Cuando se es joven, y se está estudiando desde niño, llega a la universidad y es uno mezcla de adulto -aún en ciernes, pero con ínfulas, sin sustento, de experto en la vida- y chamaco crecido aún en desarrollo -aunque no se reconozca- y toma esa pauta, para prepararse, pero también para buscar algo más de libertad, sin saber, bien a bien como para qué.
Luego, después de algo que se hace a nuestro parecer eterno dura casi tanto como los seis años de primaria, la etapa académica, se pudiera denominar en bloque, más larga- por la pesada carga de estudio para pasar materias a través de exámenes, trabajos y presentaciones para, al final, acabarla -que a algunos les dura más de lo esperado- titularse para obtener un grado de licenciatura y con eso, se crea una sensación de mayor libertad.

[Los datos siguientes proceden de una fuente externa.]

-- ==== Sys2Proof/Safety.lean ====
section
/-! DEFINITION.
The terms in which statements about the machine are made: the invariant of a boundary, what an instruction may read or
store, what it leaves unchanged, and how it can end.
-/
namespace Sys2Proof.Machine

/-! ## States -/

/-- What holds of the machine at every boundary: an installation that can exist (D1, D15, D30); storage and keys in their
one canonical form, with nothing listed outside installed storage (R64, R72); no subject of EXECUTE under way (R276); and
never both an interrupt key and an I/O request on the one channel (R515). -/
abbrev State.Inv (s : State) : Prop :=
  s.params.wf = true ∧ Memory.wf s.mem ∧ Keys.wf s.keys ∧
  (∀ c ∈ s.mem, c.1 < s.params.memSize) ∧ (∀ c ∈ s.keys, c.1 < s.params.memSize / 1024) ∧
  s.inExecute = false ∧ (s.pendKey = true → s.pendIo = none)

/-- The CPU is the agent that acts at this boundary, it is running, and no request interrupts it: an instruction is
fetched (R477). -/
def State.Fetches (s : State) : Prop :=
  s.params.wf = true ∧ s.env = [] ∧ s.mode = .operating ∧ s.psw.w = false ∧
  ¬(s.pendTimer = true ∧ s.maskTimer = true) ∧ ¬(s.maskIo = true ∧ (s.pendKey = true ∨ s.pendIo ≠ none))

/-- `n` bytes from `a` on, modulo 2^20, all in installed storage (R65, R67). -/
def State.Installed (s : State) (a : Addr) (n : Nat) : Prop :=
  ∀ k, k < n → (a + BitVec.ofNat 20 k).toNat < s.params.memSize

/-- A storage operand that is read without an exception: installed and aligned (R70). -/
def State.Readable (s : State) (a : Addr) (n align : Nat) : Prop := s.Installed a n ∧ a.toNat % align = 0

/-- No byte of the field lies in a block that is protected against the CPU (R73). -/
def State.Unprotected (s : State) (a : Addr) (n : Nat) : Prop :=
  ∀ k, k < n → s.cpuProtected (a + BitVec.ofNat 20 k) = false

/-- A storage operand that is stored without an exception (R71). -/
def State.Writable (s : State) (a : Addr) (n align : Nat) : Prop := s.Readable a n align ∧ s.Unprotected a n

/-- No DMA access that falls into the coming instructions stores into the halfword of the byte at `x` (D8). -/
def State.DmaSpares (s : State) (x : Addr) : Prop :=
  ∀ xs ∈ s.dma, ∀ h w, DmaAccess.write h w ∈ xs → x ≠ halfAddr h ∧ x ≠ halfAddr h + 1#20

/-! ## What is unchanged -/

/-- Every field but the general and floating-point registers, the PSW and storage is unchanged: the installation, the
keys, both timers, every pending request, the channel, the mode, the test support equipment, the recorded length, the
words from and to devices, the DMA accesses to come and what DMA has read, and the free values drawn. -/
def SameControl (s t : State) : Prop := t = { s with gr := t.gr, fpr := t.fpr, psw := t.psw, mem := t.mem }

/-- Every byte of storage reads as before. -/
def SameStorage (s t : State) : Prop := ∀ x : Addr, t.byte x = s.byte x

/-- Every byte of storage outside the `n` bytes from `a` on reads as before. -/
def SameStorageBut (a : Addr) (n : Nat) (s t : State) : Prop :=
  ∀ x : Addr, (∀ k, k < n → x ≠ a + BitVec.ofNat 20 k) → t.byte x = s.byte x

/-- Every general register but those listed is unchanged. -/
def SameGrBut (rs : List Reg) (s t : State) : Prop := ∀ q : Reg, q ∉ rs → t.reg q = s.reg q

/-- Every floating-point register but `r` is unchanged. -/
def SameFpBut (r : Reg) (s t : State) : Prop := ∀ q : Reg, fpReg q = true → q ≠ r → t.fp q = s.fp q

/-! ## Results -/

/-- `t` is `s` with the condition code `c` and nothing else changed. -/
def CcResult (s : State) (c : Cc) (t : State) : Prop :=
  t.psw = { s.psw with cc := c } ∧ SameGrBut [] s t ∧ t.fpr = s.fpr ∧ SameStorage s t ∧ SameControl s t

/-- `t` is `s` with `v` in general register `r`, the condition code `c`, and nothing else changed. -/
def RegResult (s : State) (r : Reg) (v : Word) (c : Cc) (t : State) : Prop :=
  t.reg r = v ∧ t.psw = { s.psw with cc := c } ∧ SameGrBut [r] s t ∧ t.fpr = s.fpr ∧ SameStorage s t ∧ SameControl s t

/-- `t` is `s` with `v` in bits 16-31 of general register `r`, its bits 0-15 as before, the condition code `c`, and nothing
else changed. -/
def LoResult (s : State) (r : Reg) (v : Half) (c : Cc) (t : State) : Prop :=
  RegResult s r ((s.reg r).extractLsb' 16 16 ++ v) c t

/-- `t` is `s` with `v` in the register pair `r`, the condition code `c`, and nothing else changed. -/
def PairResult (s : State) (r : Reg) (v : Dword) (c : Cc) (t : State) : Prop :=
  t.reg r = v.extractLsb' 32 32 ∧ t.reg (r + 1#4) = v.extractLsb' 0 32 ∧ t.psw = { s.psw with cc := c } ∧
  SameGrBut [r, r + 1#4] s t ∧ t.fpr = s.fpr ∧ SameStorage s t ∧ SameControl s t

/-- `t` is `s` with `v` in floating-point register `r`, the condition code `c`, and nothing else changed. -/
def FprResult (s : State) (r : Reg) (v : Word) (c : Cc) (t : State) : Prop :=
  t.fp r = v ∧ t.psw = { s.psw with cc := c } ∧ SameFpBut r s t ∧ SameGrBut [] s t ∧ SameStorage s t ∧ SameControl s t

/-- `t` is `s` with the bytes `bs` from `a` on, the condition code `c`, and nothing else changed. -/
def StoreResult (s : State) (a : Addr) (bs : List Byte) (c : Cc) (t : State) : Prop :=
  t.bytes a bs.length = bs ∧ t.psw = { s.psw with cc := c } ∧ SameStorageBut a bs.length s t ∧ SameGrBut [] s t ∧
  t.fpr = s.fpr ∧ SameControl s t

/-- `t` is `s` with the instruction address `ia`, and `v` in general register `r` if there is one, and nothing else
changed. -/
def BranchResult (s : State) (w : Option (Reg × Word)) (ia : Addr) (t : State) : Prop :=
  (∀ x, w = some x → t.reg x.1 = x.2) ∧ t.psw = { s.psw with ia := ia } ∧ SameGrBut (w.toList.map (·.1)) s t ∧
  t.fpr = s.fpr ∧ SameStorage s t ∧ SameControl s t

/-! ## Endings -/

/-- The instruction runs to its end, in a state with the property. -/
def Completes (i : Instr) (s : State) (p : State → Prop) : Prop := ∃ t, exec i s = .next t ∧ p t

/-- The instruction ends in the program interruption of `e`, taken in a state with the property (R470, R480). -/
def TrapsAfter (e : ProgEx) (i : Instr) (s : State) (p : State → Prop) : Prop := ∃ t, exec i s = raise e t ∧ p t

/-- The instruction is suppressed: the program interruption of `e` is taken with nothing else changed (R480). -/
def Suppressed (e : ProgEx) (i : Instr) (s : State) : Prop := exec i s = raise e s

/-! ## Exact arithmetic -/

/-- The integer is representable as a `w`-bit two's complement number (R46). -/
def InRange (w : Nat) (x : Int) : Prop := -(2 ^ (w - 1)) ≤ x ∧ x < 2 ^ (w - 1)

/-- The condition code of an exact result: zero, less than zero, greater than zero. -/
def ccOfSign (x : Int) : Cc := if x = 0 then 0 else if x < 0 then 1 else 2

/-- The condition code of a comparison: equal, first operand low, first operand high. -/
def ccOfOrder (x y : Int) : Cc := ccOfSign (x - y)

/-- The end of an arithmetic instruction whose exact result is `x`: without overflow its sign sets the condition code; an
overflow sets it to 3 and, if PSW bit 36 is one, is a program interruption after the result is in place (R144, R488). -/
def EndsArith (i : Instr) (s : State) (w : Nat) (x : Int) (p : Cc → State → Prop) : Prop :=
  (InRange w x → Completes i s (p (ccOfSign x))) ∧
  (¬InRange w x → s.maskOverflow = false → Completes i s (p 3)) ∧
  (¬InRange w x → s.maskOverflow = true → TrapsAfter .fixedOverflow i s (p 3))

/-- The decimal digit code of weight 10^k in a packed decimal double word (R185). -/
def decimalDigit (w : Dword) (k : Nat) : Nat := (w.extractLsb' (4 * (k + 1)) 4).toNat

/-- The magnitude of a packed decimal double word (R185). -/
def decimalMagnitude (w : Dword) : Nat := ((List.range 15).map fun k => decimalDigit w k * 10 ^ k).sum

/-- The sign code of a packed decimal double word (R185). -/
def decimalSign (w : Dword) : BitVec 4 := w.extractLsb' 0 4

/-- The number a packed decimal double word stands for: sign codes 11 and 13 are minus (R185). -/
def decimalNumber (w : Dword) : Int :=
  if decimalSign w = 11#4 ∨ decimalSign w = 13#4 then -(decimalMagnitude w : Int) else decimalMagnitude w

/-- Every digit code is a digit and the sign code a sign (R185). -/
def DecimalValid (w : Dword) : Prop := (∀ k, k < 15 → decimalDigit w k ≤ 9) ∧ 10 ≤ (decimalSign w).toNat

/-! ## Floating-point numbers -/

/-- Sixteen to an integer power. -/
def pow16 (n : Int) : Rat := (16 : Rat) ^ n

/-- One or minus one. -/
def signFactor (neg : Bool) : Rat := if neg then -1 else 1

/-- The number a floating-point word stands for: a fraction of six hexadecimal digits times the power of sixteen whose
exponent is the characteristic less 64 (R421). -/
def fpNumber (v : Word) : Rat :=
  signFactor v.msb * ((v.extractLsb' 0 24).toNat : Rat) * pow16 ((v.extractLsb' 24 7).toNat - 64 - 6)

/-- The weight of the last fraction digit of a floating-point word. -/
def fpUlp (v : Word) : Rat := pow16 ((v.extractLsb' 24 7).toNat - 64 - 6)

/-- The leading hexadecimal digit of the fraction is not zero (R424). -/
def FpNormalized (v : Word) : Prop := v.extractLsb' 20 4 ≠ 0#4

/-- The word is `x` cut off after its last fraction digit, toward zero, with the sign of `x` (R424). -/
def FpCuts (v : Word) (x : Rat) : Prop :=
  |fpNumber v| ≤ |x| ∧ |x| < |fpNumber v| + fpUlp v ∧ (v.msb = true ↔ x < 0)

/-- The magnitudes that a normalized floating-point word with a characteristic of 0 to 127 can have. -/
def FpFits (x : Rat) : Prop := pow16 (-65) ≤ |x| ∧ |x| < pow16 63

/-- The end of a normalizing operation whose exact result `x` is not zero, `p v` saying that `v` is the result: a normalized
word that is `x` cut off; beyond the largest magnitude the same for `x` divided by 16^128 and an exponent-overflow
interruption; below the smallest for `x` times 16^128 and an exponent-underflow interruption, or a true zero where PSW bit
38 is zero (R490, R491). -/
def EndsFp (i : Instr) (s : State) (x : Rat) (p : Word → State → Prop) : Prop :=
  (FpFits x → ∃ v, FpNormalized v ∧ FpCuts v x ∧ Completes i s (p v)) ∧
  (pow16 63 ≤ |x| → ∃ v, FpNormalized v ∧ FpCuts v (x / pow16 128) ∧ TrapsAfter .exponentOverflow i s (p v)) ∧
  (x ≠ 0 → |x| < pow16 (-65) → s.maskUnderflow = true →
    ∃ v, FpNormalized v ∧ FpCuts v (x * pow16 128) ∧ TrapsAfter .exponentUnderflow i s (p v)) ∧
  (x ≠ 0 → |x| < pow16 (-65) → s.maskUnderflow = false → Completes i s (p 0#32))

/-- The characteristic of a floating-point word (R421). -/
def fpChar (v : Word) : Nat := (v.extractLsb' 24 7).toNat

/-- An operand of an addition at the characteristic `c`, not below its own: its fraction moved right digit by digit, one
guard digit kept and the rest dropped (R436). -/
def fpGuarded (c : Nat) (v : Word) : Rat :=
  signFactor v.msb * (((v.extractLsb' 0 24).toNat * 16 / 16 ^ (c - fpChar v) : Nat) : Rat) * pow16 (c - 64 - 7)

/-- The intermediate sum of an addition at the greater characteristic (R436). -/
def fpGuardedSum (a b : Word) : Rat :=
  fpGuarded (max (fpChar a) (fpChar b)) a + fpGuarded (max (fpChar a) (fpChar b)) b

/-- The sign of a rational number as a condition code. -/
def ccOfRat (x : Rat) : Cc := if x = 0 then 0 else if x < 0 then 1 else 2

/-- The end of an addition with nothing significant in its result, of greater characteristic `c`: a true zero, or, where
PSW bit 39 is one, the characteristic with a zero fraction and a significance interruption (R492). -/
def EndsSignificance (i : Instr) (s : State) (r : Reg) (c : Nat) : Prop :=
  (s.maskSignificance = false → Completes i s (FprResult s r 0#32 0)) ∧
  (s.maskSignificance = true →
    TrapsAfter .significance i s (FprResult s r (0#1 ++ BitVec.ofNat 7 c ++ 0#24) 0))

end Sys2Proof.Machine
end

Y se continua creciendo -o si se prefiere envejeciendo- a lo largo de la vida, trabajando como profesionista, adquiriendo experiencia y más conocimientos, aunque de otra forma, ya en la práctica.
Pero se extraña lo que se tuvo y paso de largo.
Quizás los románticos empedernidos como yo, nos da nostalgia y regresamos, en forma diferente, pero al fin retorno, a revivir esa experiencia universitaria, desde otro aspecto, con diferente óptica, como docentes temporales, teniendo una, dos, no más de tres asignaturas -porque hay que ganarse la vida con la actividad profesional en ámbitos económicos mejor remunerados- para asir un toque de tiempos ya idos que no volverán.
Es así como la libertad del universitario joven se transforma superlativa en lo libérrimo del docente ya con 28 años de pisar aulas, abrevando de esa energía, que (sin saberlo y a veces aún a pesar de casi vegetar en el salón), irradian los chamacos y chamacas, transmitiendo, emocionalmente, casi por ósmosis su juventud.
Es en verdad, un remanso de tranquilidad, un oasis, una recarga de energía entrar al salón, donde por más cansado y fastidiado que llegue, me recobro y relajo, dando rienda suelta (so pretexto del conocimiento y práctica adquiridos, que transmito para aportar algo de enseñanza), a una particular etapa que solo en el aula aparece diáfana, para crear una simbiosis que se genera derivada de los propios jóvenes, insisto aunque estén como plastas y pareciera que enfocando su esfuerzo en no poner atención.
Es todo un reto preparar la clase con el anhelo de conseguir que hasta los más apáticos participen, crear un vínculo de comunicación que permita el diálogo y en los momentos en que eso se logra ¡caray! es algo maravilloso, incluso sublime, entrelaza, va formando redes.
De ahí que la vida universitaria sea para mi, algo en verdad maravilloso, que compromete a cabalidad para intentar formar, no solo transmitir conocimientos, a personas que tendrán cargos y responsabilidades de relevancia para la sociedad, para el país.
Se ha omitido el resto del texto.